Start of Available data
-- ==== Sys2Proof/Machine/Matins.lean ====
section
/-! DEFINITION. The commands of Matins (spec/18 R411 to R420), but for those that configure, start, stop, move or feed a partition. -/

namespace Sys2Proof.Machine

/-! ## Rings and packets (R411 to R415) -/

/-- The partition a command targets (R412). -/
def cmdPart (c : Cmd) : Nat := match c.fn with | some v => v.val | none => c.part.val

/-- The command mailbox an entry stands in (R408). -/
def cmdBox (c : Cmd) : Nat := match c.fn with | some v => v.val | none => 255

/-- The answer to a command entry (R413). -/
def cmdDone (s : State) (c : Cmd) (status : Nat) : State := s.hostEvent (c.fn.map (·.val)) 0x81 status c.tag.toNat []

/-- The function whose command mailbox a number names: `none` is the physical function (R408). -/
def boxFn (m : Nat) : Option Nat := if m = 255 then none else some m

/-- Whether a command of a mailbox is still performed in steps, so that the mailbox's later ones wait behind it (R415, R417). -/
def boxHeld (s : State) (m : Nat) : Bool :=
  let mine (c : Cmd) : Bool := c.fn.map (·.val) == boxFn m
  (s.parts.any fun (x : Nat × Part) =>
    (match x.2.ending with | some e => mine e.cmd | none => false) || (x.1 = m && x.2.launches.any (fun l => l.stage == .leases))) ||
  s.hostOps.any fun o => match o with | .biasSet b _ _ => mine b | _ => false

/-- The command mailboxes in the order of their numbers (R408, R411). -/
def commandBoxes : List Nat := List.range 16 ++ [255]

/-- The address in host memory of the i-th entry of a mailbox's ring that Matins has not consumed (R408, R411). -/
def ringEntry (x : Mailbox) (i : Nat) : Nat := 2 ^ 51 + x.ring.toNat + 64 * ((x.cons.toNat + i) % 2 ^ x.rsz)

/-- A word of such an entry. -/
def entryWord (s : State) (m i n : Nat) : Word := homeWord s (ringEntry (s.mailbox m) i + 8 * n)

/-- The command of an entry, from its word 0 (R412). -/
def boxCmd (m : Nat) (w : Word) : Cmd :=
  { fn := if h : m < 16 then some ⟨m, h⟩ else none, tag := BitVec.ofNat 16 (bits w 47 32), part := Fin.ofNat 16 (bits w 19 16), chain := bitOf w 8 }

/-- Whether entries of a type may stand in a packet of several: DELIVER and PAGE.REPLY (R415). -/
def inPackets (ty : Nat) : Bool := ty = 0x0B || ty = 0x0E

/-- Whether the entries from i on that belong to a mailbox's next packet lie below mb.prod, so that Matins starts it; one that is rejected
whole is read at once (R415). -/
def wholeFrom (s : State) (m : Nat) : Nat → Nat → Bool
  | 0, _ => true
  | fuel + 1, i =>
    let x := s.mailbox m
    let w := entryWord s m i 0
    i < (x.prod - x.cons).toNat && (!bitOf w 8 || !inPackets (bits w 7 0) || wholeFrom s m fuel (i + 1))

/-- Whether Matins is in the middle of a mailbox's packet (R415). -/
def Mailbox.midPacket (x : Mailbox) : Bool := !x.packet.isEmpty || x.bad != 0

/-- Whether a mailbox was notified and its ring holds a packet that Matins can start or go on with (R411, R415). -/
def boxReady (s : State) (m : Nat) : Bool :=
  let x := s.mailbox m
  x.due && x.packet.length < (x.prod - x.cons).toNat && !boxHeld s m && (x.midPacket || wholeFrom s m 4 0)

/-- The mailbox that Matins serves next: the one whose packet it has begun, else the next ready one by number after the last served
(R411). -/
def nextBox (s : State) : Option Nat :=
  let l := commandBoxes.filter (boxReady s)
  (l.find? fun m => (s.mailbox m).midPacket).orElse fun _ => (l.find? (s.served < ·)).orElse fun _ => l.head?

/-- The first word of an entry of a type that holds no operand, where the spec gives the operands their words (R246, R412 to R414). -/
def operandEnd (ty : Nat) : Nat :=
  match ty with | 0x02 | 0x03 | 0x0D => 1 | 0x0E | 0x16 => 2 | 0x06 => 5 | _ => 8

/-- Whether an entry is no command: its type is not listed, or a bit is set that no field of it holds (R412). -/
def malformedEntry (s : State) (m i : Nat) : Bool :=
  let w := entryWord s m i 0
  let ty := bits w 7 0
  ty = 0 || 0x16 < ty || bits w 15 9 != 0 || bits w 31 20 != 0 || bits w 63 48 != 0 ||
    (List.range 7).any fun n => operandEnd ty ≤ n + 1 && entryWord s m i (n + 1) != 0

/-- Whether the entry that Matins reads next is a command: its word 0 and those operand words whose place the spec gives are as the ring
holds them (R412, log 13). -/
def entryIs (s : State) (c : Cmd) (ty : Nat) (ops : List Word) : Bool :=
  let m := cmdBox c
  let i := (s.mailbox m).packet.length
  let w := entryWord s m i 0
  let d := boxCmd m w
  !malformedEntry s m i && bits w 7 0 = ty && d.tag == c.tag && d.chain == c.chain && (c.fn.isSome || d.part == c.part) &&
    (List.range ops.length).all fun n => entryWord s m i (n + 1) == ops.getD n 0

/-- Whether Matins reads an entry of a mailbox now: it is that mailbox's turn, and its ring holds the entry (R411, R412, R429). -/
def cmdReady (s : State) (c : Cmd) (ty : Nat) (ops : List Word) : Bool :=
  bar0Open s && nextBox s == some (cmdBox c) && entryIs s c ty ops

/-- Entries of a mailbox have been consumed (R408), which has had its turn (R411). -/
def consume (s : State) (c : Cmd) (n : Nat) : State :=
  { s with served := cmdBox c }.updMailbox (cmdBox c) fun x =>
    let cons := x.cons + BitVec.ofNat 32 n
    { x with cons := cons, packet := [], due := x.due && cons != x.prod }

/-- The command of an entry of a packet. -/
def PacketEntry.cmd : PacketEntry → Cmd
  | .malformed c => c
  | .deliver c _ _ _ => c
  | .reply c _ => c

/-- A packet is rejected: each of its entries read so far is answered with status 1, and those that follow, up to the fourth, will
be (R415). -/
def rejectPacket (s : State) (c : Cmd) : State :=
  let l := (s.mailbox (cmdBox c)).packet
  let s1 := (consume s c (l.length + 1)).updMailbox (cmdBox c) fun x =>
    { x with bad := if !c.chain then 0 else if x.bad != 0 then x.bad - 1 else 3 - l.length }
  cmdDone (l.foldl (fun s e => cmdDone s e.cmd 1) s1) c 1

/-! ## Accesses to device memory (R411) -/

/-- The parts of a range of physical addresses that lie in one block each. -/
def physPieces (pa n : Nat) : List (Nat × Nat) := (pieces (BitVec.ofNat 64 pa) n).map fun x => (x.1.toNat, x.2)

/-- What Matins waits for before an access to a block is performed at its home, and the state in which that is on its way; `none` when the
access may take place (R411). It waits as a waiter for a transient entry, and for the copies that cores hold of a block of protocol 1 or 3,
which the home takes back as for an ATOM (R208, R233); a page of another device, one in host bias and a line of host memory come first as
for an access of another device (R391, R399, R405). -/
def matinsWaits (s : State) (pa : Nat) (store : Bool) : Option State :=
  match homeAdmits s pa store with
  | .fail _ => none
  | .hold => some (openHome s pa store 64)
  | .pass =>
    match s.regionOf pa with
    | none => none
    | some (_, rg) =>
      let e := s.entry (entryAddr rg pa)
      if rgProto rg = 0 || s.hostOps.any (fun o => match o with | .mine a _ => a = pa / 64 * 64 | _ => false) then none
      else if deTr e || handling s (homeIn rg pa) (entryAddr rg pa) then some s
      else if (rgProto rg = 1 || rgProto rg = 3) && (deOv e || deShared e) then
        some (if s.takes.any fun t => t.pa = pa / 64 * 64 then s else stepTakes { s with takes := s.takes ++ [{ pa := pa / 64 * 64, why := .give }] })
      else none

/-- The first wait of a list of accesses: address, bytes, and whether it is a write. -/
def matinsGate (s : State) (l : List (Nat × Nat × Bool)) : Option State :=
  if s.regions.isEmpty && s.hdmSize = 0 then none
  else l.findSome? fun x => (physPieces x.1 x.2.1).findSome? fun y => matinsWaits s y.1 x.2.2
End of Available data
* [Work request]
Only the lines from the one containing "a write. -/" through the last line of the records should appear, each written out exactly.

* [Response area]
/-- The first wait of a list of accesses: address, bytes, and whether it is a write. -/
def matinsGate (s : State) (l : List (Nat × Nat × Bool)) : Option State :=
  if s.regions.isEmpty && s.hdmSize = 0 then none
  else l.findSome? fun x => (physPieces x.1 x.2.1).findSome? fun y => matinsWaits s y.1 x.2.2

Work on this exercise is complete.